The knife blades were used for all manner of cutting. Scrappers were used to prepare hides as well as shaping wood and bone tools. The large bi face chopper was a common household tool used to break up large mammal bones, primarily to remove the marrow but also to obtain pieces of bone for tool-making.
Because of the acidity of the soil in sites like the Brohm Site, the bone did not last long, therefore, there is little or no evidence of what the people were hunting. We can only assume that it was the large mammals of the lake-shore forest. During the generations of the Plano culture the temperature continued to rise year upon year until it was hotter and drier than it had been in 20,000 years. In this great drought the last of the Pleistocene animals would die out as would the sea mammals from the Great Lakes.
What must it have been like to live in those final days of the Pleistocene giants? While it is true that the overall changes took hundreds of thousands of years the last animal to die in a region died during some hunter's lifetime. Then it was a grandchild, then a father and finally a grandfather, who had seen the last great beast. How many generations hunted for them in vain? How long did they remain part of the mythology of the people?
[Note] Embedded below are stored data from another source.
-- ==== Sys2Proof/Laws/KeptControl.lean ====
section
/-! SUPPORT. What the operations of Machine/Control.lean keep: the queue and the fuse bank. -/

namespace Sys2Proof.Machine

set_option linter.all false

theorem execNop_fixed (x0 : Nat) (x1 : State) : ∀ t, (execNop x0 x1) = .next t → t.fixed = x1.fixed := by
  rintro t ⟨⟩
  split <;> simp
@[simp] theorem State.cfeSignal_fixed (x0 : State) (x1 : Nat) (x2 : OpEntry) (x3 : Nat) (x4 : BitVec 2) (x5 : BitVec 16) : (State.cfeSignal x0 x1 x2 x3 x4 x5).fixed = x0.fixed := by
  unfold State.cfeSignal
  all_goals repeat' (first | (simp +zetaDelta [*]; done) | (split <;> try (rename_i h_; have k_ := pair_arg h_; simp at k_)) | (refine fold_to (fun _ _ => ?_) ?_) | (refine fold2_to (fun _ _ => ?_) ?_) | (refine fold1_to (fun _ _ => ?_) ?_) | (refine fold22_to (fun _ _ => ?_) ?_) | simp +zetaDelta only [State.fixed_mk, State.fixed_eta, apply_ite State.fixed] | simp +zetaDelta [*])
theorem execSetFlag_fixed (x0 : Nat) (x1 : State) : ∀ t, (execSetFlag x0 x1) = .next t → t.fixed = x1.fixed := by
  rintro t ⟨⟩
  split <;> simp
theorem execClearFlag_fixed (x0 : Nat) (x1 : State) : ∀ t, (execClearFlag x0 x1) = .next t → t.fixed = x1.fixed := by
  rintro t ⟨⟩
  split <;> simp
theorem execTallyAdd_fixed (x0 : Nat) (x1 : State) : ∀ t, (execTallyAdd x0 x1) = .next t → t.fixed = x1.fixed := by
  rintro t ⟨⟩
  split <;> simp
theorem execBarrierArrive_fixed (x0 : Nat) (x1 : State) : ∀ t, (execBarrierArrive x0 x1) = .next t → t.fixed = x1.fixed := by
  rintro t ⟨⟩
  split <;> simp
@[simp] theorem State.access_fixed (x0 : State) (x1 : Nat) (x2 : Nat) (x3 : Nat) : (State.access x0 x1 x2 x3).2.fixed = x0.fixed := by simp [State.access]
@[simp] theorem State.register_fixed (x0 : State) (x1 : Nat) (x2 : Nat) (x3 : List (Nat × Nat)) (x4 : Cond) (x5 : Nat) : (State.register x0 x1 x2 x3 x4 x5).fixed = x0.fixed := by
  unfold State.register
  all_goals repeat' (first | (simp +zetaDelta [*]; done) | (split <;> try (rename_i h_; have k_ := pair_arg h_; simp at k_)) | (refine fold_to (fun _ _ => ?_) ?_) | (refine fold2_to (fun _ _ => ?_) ?_) | (refine fold1_to (fun _ _ => ?_) ?_) | (refine fold22_to (fun _ _ => ?_) ?_) | simp +zetaDelta only [State.fixed_mk, State.fixed_eta, apply_ite State.fixed] | simp +zetaDelta [*])
theorem execWait_fixed (x0 : Nat) (x1 : State) : ∀ t, (execWait x0 x1) = .next t → t.fixed = x1.fixed := by
  rintro t ⟨⟩
  split <;> simp
theorem execTallyWait_fixed (x0 : Nat) (x1 : State) : ∀ t, (execTallyWait x0 x1) = .next t → t.fixed = x1.fixed := by
  rintro t ⟨⟩
  split <;> simp
theorem execTallyWaitSpace_fixed (x0 : Nat) (x1 : State) : ∀ t, (execTallyWaitSpace x0 x1) = .next t → t.fixed = x1.fixed := by
  rintro t ⟨⟩
  split <;> simp
@[simp] theorem State.readObject_fixed (x0 : State) (x1 : Nat) (x2 : Nat) (x3 : Nat) (x4 : Nat) : (State.readObject x0 x1 x2 x3 x4).2.fixed = x0.fixed := by
  unfold State.readObject
  all_goals repeat' (first | (simp +zetaDelta [*]; done) | (split <;> try (rename_i h_; have k_ := pair_arg h_; simp at k_)) | (refine fold_to (fun _ _ => ?_) ?_) | (refine fold2_to (fun _ _ => ?_) ?_) | (refine fold1_to (fun _ _ => ?_) ?_) | (refine fold22_to (fun _ _ => ?_) ?_) | simp +zetaDelta only [State.fixed_mk, State.fixed_eta, apply_ite State.fixed] | simp +zetaDelta [*])
@[simp] theorem State.cfeWrite_fixed (x0 : State) (x1 : ℕ) (x2 : ℕ) (x3 : List Byte) : (State.cfeWrite x0 x1 x2 x3).fixed = x0.fixed := by
  unfold State.cfeWrite
  repeat' (first | (simp +zetaDelta [*]; done) | split | dsimp only)
theorem execTest_fixed (x0 : Nat) (x1 : State) : ∀ t, (execTest x0 x1) = .next t → t.fixed = x1.fixed := by
  rintro t ⟨⟩
  repeat' (first | (simp +zetaDelta [*]; done) | (split <;> try (rename_i h_; have k_ := pair_arg h_; simp at k_)) | (refine fold_to (fun _ _ => ?_) ?_) | (refine fold2_to (fun _ _ => ?_) ?_) | (refine fold1_to (fun _ _ => ?_) ?_) | (refine fold22_to (fun _ _ => ?_) ?_) | simp +zetaDelta only [State.fixed_mk, State.fixed_eta, apply_ite State.fixed] | simp +zetaDelta [*])
theorem execSignalPeer_fixed (x0 : Nat) (x1 : State) : ∀ t, (execSignalPeer x0 x1) = .next t → t.fixed = x1.fixed := by
  rintro t ⟨⟩
  split <;> simp
theorem execTimestamp_fixed (x0 : Nat) (x1 : State) : ∀ t, (execTimestamp x0 x1) = .next t → t.fixed = x1.fixed := by
  rintro t ⟨⟩
  split <;> simp
@[simp] theorem State.flushRead_fixed (x0 : State) (x1 : Nat) (x2 : OpEntry) (x3 : ChipId × Nat) : (State.flushRead x0 x1 x2 x3).fixed = x0.fixed := by
  unfold State.flushRead
  split <;> simp
theorem execFenceGlobal_fixed (x0 : Nat) (x1 : State) : ∀ t, (execFenceGlobal x0 x1) = .next t → t.fixed = x1.fixed := by
  rintro t ⟨⟩
  repeat' (first | (simp +zetaDelta [*]; done) | (split <;> try (rename_i h_; have k_ := pair_arg h_; simp at k_)) | (refine fold_to (fun _ _ => ?_) ?_) | (refine fold2_to (fun _ _ => ?_) ?_) | (refine fold1_to (fun _ _ => ?_) ?_) | (refine fold22_to (fun _ _ => ?_) ?_) | simp +zetaDelta only [State.fixed_mk, State.fixed_eta, apply_ite State.fixed] | simp +zetaDelta [*])
theorem execChain_fixed (x0 : Nat) (x1 : State) : ∀ t, (execChain x0 x1) = .next t → t.fixed = x1.fixed := by
  rintro t ⟨⟩
  split <;> simp
@[simp] theorem State.enqueue_fixed (x0 : State) (x1 : Nat) (x2 : OpEntry) : (State.enqueue x0 x1 x2).fixed = x0.fixed := by
  unfold State.enqueue
  all_goals repeat' (first | (simp +zetaDelta [*]; done) | (split <;> try (rename_i h_; have k_ := pair_arg h_; simp at k_)) | (refine fold_to (fun _ _ => ?_) ?_) | (refine fold2_to (fun _ _ => ?_) ?_) | (refine fold1_to (fun _ _ => ?_) ?_) | (refine fold22_to (fun _ _ => ?_) ?_) | simp +zetaDelta only [State.fixed_mk, State.fixed_eta, apply_ite State.fixed] | simp +zetaDelta [*])
theorem execCondEnqueue_fixed (x0 : Nat) (x1 : State) : ∀ t, (execCondEnqueue x0 x1) = .next t → t.fixed = x1.fixed := by
  rintro t ⟨⟩
  repeat' (first | (simp +zetaDelta [*]; done) | (split <;> try (rename_i h_; have k_ := pair_arg h_; simp at k_)) | (refine fold_to (fun _ _ => ?_) ?_) | (refine fold2_to (fun _ _ => ?_) ?_) | (refine fold1_to (fun _ _ => ?_) ?_) | (refine fold22_to (fun _ _ => ?_) ?_) | simp +zetaDelta only [State.fixed_mk, State.fixed_eta, apply_ite State.fixed] | simp +zetaDelta [*])
theorem execCondEnqueuePush_fixed (x0 : Nat) (x1 : State) : ∀ t, (execCondEnqueuePush x0 x1) = .next t → t.fixed = x1.fixed := by
  rintro t ⟨⟩
  repeat' (first | (simp +zetaDelta [*]; done) | split)
@[simp] theorem State.copyGranules_fixed (x0 : State) (x1 x2 : Nat) (x3 : OpEntry) (x4 x5 x6 : Nat) (x7 : List (Nat × Nat)) : (State.copyGranules x0 x1 x2 x3 x4 x5 x6 x7).2.fixed = x0.fixed := by
  induction x7 generalizing x0 with
  | nil => rfl
  | cons p ps ih =>
    simp only [State.copyGranules]
    split
    all_goals
      split
      · rfl
      · split <;> (rename_i h; have k_ := pair_arg h; simp at k_)
        · exact k_
        · split
          · simp [k_]
          · rw [ih, State.updOp_fixed]
            refine fold_to (fun _ _ => by simp) ?_
            simp [k_]
theorem execCopy_fixed (x0 : ℕ) (x1 : State) : ∀ t, (execCopy x0 x1) = .next t → t.fixed = x1.fixed := by
  rintro t ⟨⟩
  all_goals repeat' (first | (simp +zetaDelta [*]; done) | (split <;> try (rename_i h_; have k_ := pair_arg h_; simp at k_)) | (refine fold_to (fun _ _ => ?_) ?_) | (refine fold2_to (fun _ _ => ?_) ?_) | (refine fold1_to (fun _ _ => ?_) ?_) | (refine fold22_to (fun _ _ => ?_) ?_) | (refine (State.startXferBy_fixed _ _ _ (fun _ _ => ?_)).trans ?_) | (refine (State.newXferBy_fixed _ _ _ _ _ (fun _ _ => ?_)).trans ?_) | (refine (State.request_fixed _ _ _ _ (fun _ => ?_)).trans ?_) | (refine (State.hostWrite_fixed _ _ _ _ (fun _ => ?_)).trans ?_) | (refine (State.hostLoad_fixed _ _ _ _ (fun _ => ?_)).trans ?_) | (refine (State.atOnce_fixed _ _ (fun _ => ?_)).trans ?_) | (refine (State.settleBar_fixed _ _ _ _ (fun _ _ _ => ?_)).trans ?_) | (refine (State.runCmd_fixed _ _ _ (fun _ _ _ => ?_)).trans ?_) | (refine (State.carryConf_fixed _ _ _ _ _ (fun _ => ?_)).trans ?_) | (refine (State.onI2c_fixed _ _ _ (fun _ => ?_)).trans ?_) | (refine (State.inRecovery_fixed _ _ _ (fun _ => ?_)).trans ?_) | (refine (State.mailboxWrite_fixed _ _ _ (fun _ => ?_)).trans ?_) | (refine (State.vfMailbox_fixed _ _ (fun _ => ?_)).trans ?_) | (refine (State.orReserved_fixed _ _ _ _ (fun _ => ?_)).trans ?_) | (refine (State.sqSetup_fixed _ _ _ _ (fun _ => ?_)).trans ?_) | (refine (State.onSq_fixed _ _ _ _ (fun _ _ => ?_)).trans ?_) | (refine (State.onCq_fixed _ _ _ _ (fun _ _ => ?_)).trans ?_) | (refine (State.endRead_fixed _ _ _ (fun _ => ?_)).trans ?_) | simp +zetaDelta only [State.fixed_mk, State.fixed_eta, apply_ite State.fixed] | simp +zetaDelta [*])

end Sys2Proof.Machine
end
Perhaps even longer than the great floods and the great fires of the age that was to follow? Are these great beasts now still part of Ojibwa culture in the folklore? Listen to those tales and you will find out.
This was the end of the age of the Paleo-Indian cultures. Soon the people would learn to live in the new environment in the ages of the Archaic cultures.
The age of the Archaic cultures was the age of the great droughts. Because some of the ice caps still remained near the twin centres it is called the period of terminal glaciations and lasted from about 6,000 BC to 3,000 BC (Quimby 1960). This was also the time of the greatest dryness, it is called the Altithermal, and lasted from 5,500 BC to 3,000 BC (Buchner 1980). during the height of the Altithermal temperatures averaged 5 F higher than today.
This drought drove the grazers and the hunters, including mankind, from the high plains. It was an age when great firestorms swept the grasslands and the forests. It was these fires that burned out the last stands of spruce from the southern parts of the Great Lakes regions.